The UK Financial Conduct Authority’s amendment to the UK-RTS (PS20/13) creates regulatory requirements for an alternative form of certificate to be used for TPP identification in open banking.
While there is a short-term need for business continuity – and a transition period to cater for that – it is also clear that there is a strong desire for continued harmonisation with the EU and for internal competition within the UK.
As it stands today, there is currently no technical specification that encapsulates the FCA regulatory requirements. However, there are two routes that could be pursued to achieve a safe, competitive landscape for certificate issuers, aligned with EU standards:
- To adopt the ETSI solution which will be available in January 2021
ETSI has started work to extend the European Technical Standard TS119 495 for PSD2 certificates to include non-EU PSD2 cases and non-EU countries. This specification will be available in January and will meet FCA content requirements.
- For tScheme and the UK trust service providers to provide the required standards
The industry has already engaged with tScheme and the UK trust service providers to understand their willingness to provide the trust framework and standards.
Alternatively, a hybrid situation, using formatting elements from TS 119 495 and policy requirements from tScheme, could also be pursued.
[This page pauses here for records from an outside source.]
-- ==== Sys2Proof/Machine/Dispatch.lean ====
section
/-! DEFINITION. The dispatch of an instruction to its meaning: one arm per constructor of Instr. The state is the one after the
fetch: INS holds the opcode word and IP points past the whole instruction (00_scope.md R9). -/

namespace Sys2Proof.Machine

def exec (i : Instr) (s : State) : Host.Outcome State Fault Refusal :=
  match i with
  | .nop => Sys2Proof.Machine.execNop s
  | .not ra => Sys2Proof.Machine.execNot ra s
  | .or ra => Sys2Proof.Machine.execOr ra s
  | .xor ra => Sys2Proof.Machine.execXor ra s
  | .and ra => Sys2Proof.Machine.execAnd ra s
  | .bsl rn rk => Sys2Proof.Machine.execBsl rn rk s
  | .bsr rn rk => Sys2Proof.Machine.execBsr rn rk s
  | .int n8 => Sys2Proof.Machine.execInt n8 s
  | .halt => Sys2Proof.Machine.execHalt s
  | .sleep => Sys2Proof.Machine.execSleep s
  | .sie => Sys2Proof.Machine.execSie s
  | .cie => Sys2Proof.Machine.execCie s
  | .ret => Sys2Proof.Machine.execRet s
  | .rti => Sys2Proof.Machine.execRti s
  | .inc rd cc ro lit => Sys2Proof.Machine.execInc rd cc ro lit s
  | .cmpi ra rb => Sys2Proof.Machine.execCmpi ra rb s
  | .addi ra => Sys2Proof.Machine.execAddi ra s
  | .subi ra => Sys2Proof.Machine.execSubi ra s
  | .muli ra => Sys2Proof.Machine.execMuli ra s
  | .divi ra => Sys2Proof.Machine.execDivi ra s
  | .modi ra => Sys2Proof.Machine.execModi ra s
  | .cmpu ra rb => Sys2Proof.Machine.execCmpu ra rb s
  | .addu ra => Sys2Proof.Machine.execAddu ra s
  | .subu ra => Sys2Proof.Machine.execSubu ra s
  | .mulu ra => Sys2Proof.Machine.execMulu ra s
  | .divu ra => Sys2Proof.Machine.execDivu ra s
  | .modu ra => Sys2Proof.Machine.execModu ra s
  | .cmpf ra rb => Sys2Proof.Machine.execCmpf ra rb s
  | .addf ra => Sys2Proof.Machine.execAddf ra s
  | .subf ra => Sys2Proof.Machine.execSubf ra s
  | .mulf ra => Sys2Proof.Machine.execMulf ra s
  | .divf ra => Sys2Proof.Machine.execDivf ra s
  | .modf ra => Sys2Proof.Machine.execModf ra s
  | .load rd cc ro lit => Sys2Proof.Machine.execLoad rd cc ro lit s
  | .pop rd => Sys2Proof.Machine.execPop rd s
  | .call cc ro lit => Sys2Proof.Machine.execCall cc ro lit s
  | .mov rd rs => Sys2Proof.Machine.execMov rd rs s
  | .dec rd cc ro lit => Sys2Proof.Machine.execDec rd cc ro lit s
  | .loadl rd cc ro lit => Sys2Proof.Machine.execLoadl rd cc ro lit s
  | .store rd cc ro lit => Sys2Proof.Machine.execStore rd cc ro lit s
  | .push rs => Sys2Proof.Machine.execPush rs s

end Sys2Proof.Machine
end

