-- ==== Sys2Proof/Machine/Core.lean ====
section
/-! DEFINITION. The machine as the host runs it. -/

def Sys2Proof.core : Host.Core := { State := Sys2Proof.Machine.State, Fault := Sys2Proof.Machine.Fault, Refusal := Sys2Proof.Machine.Refusal, step := Sys2Proof.Machine.step, reset := Sys2Proof.Machine.State.reset }
end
The UK Open Banking Implementation Entity (OBIE) provides certificates, however, they are not currently audited within any of the EU or UK trust frameworks, leaving certain elements of the trust system unaudited.
It is important that after the transition period ends in June 2021, the UK market is set up to enable UK banks to accept certificates issued by any of the QTSPs or TSPs operating in the UK today.
An appropriate solution would be for the financial sector to agree to, or create, an open standard that complies with the UK-RTS as published in FCA PS20/13. This would include both the technical formatting and the trust framework, against which certificates would be measured. This would achieve a trusted, secure, and competitive landscape enabling the open banking ecosystem in the UK to continue to thrive.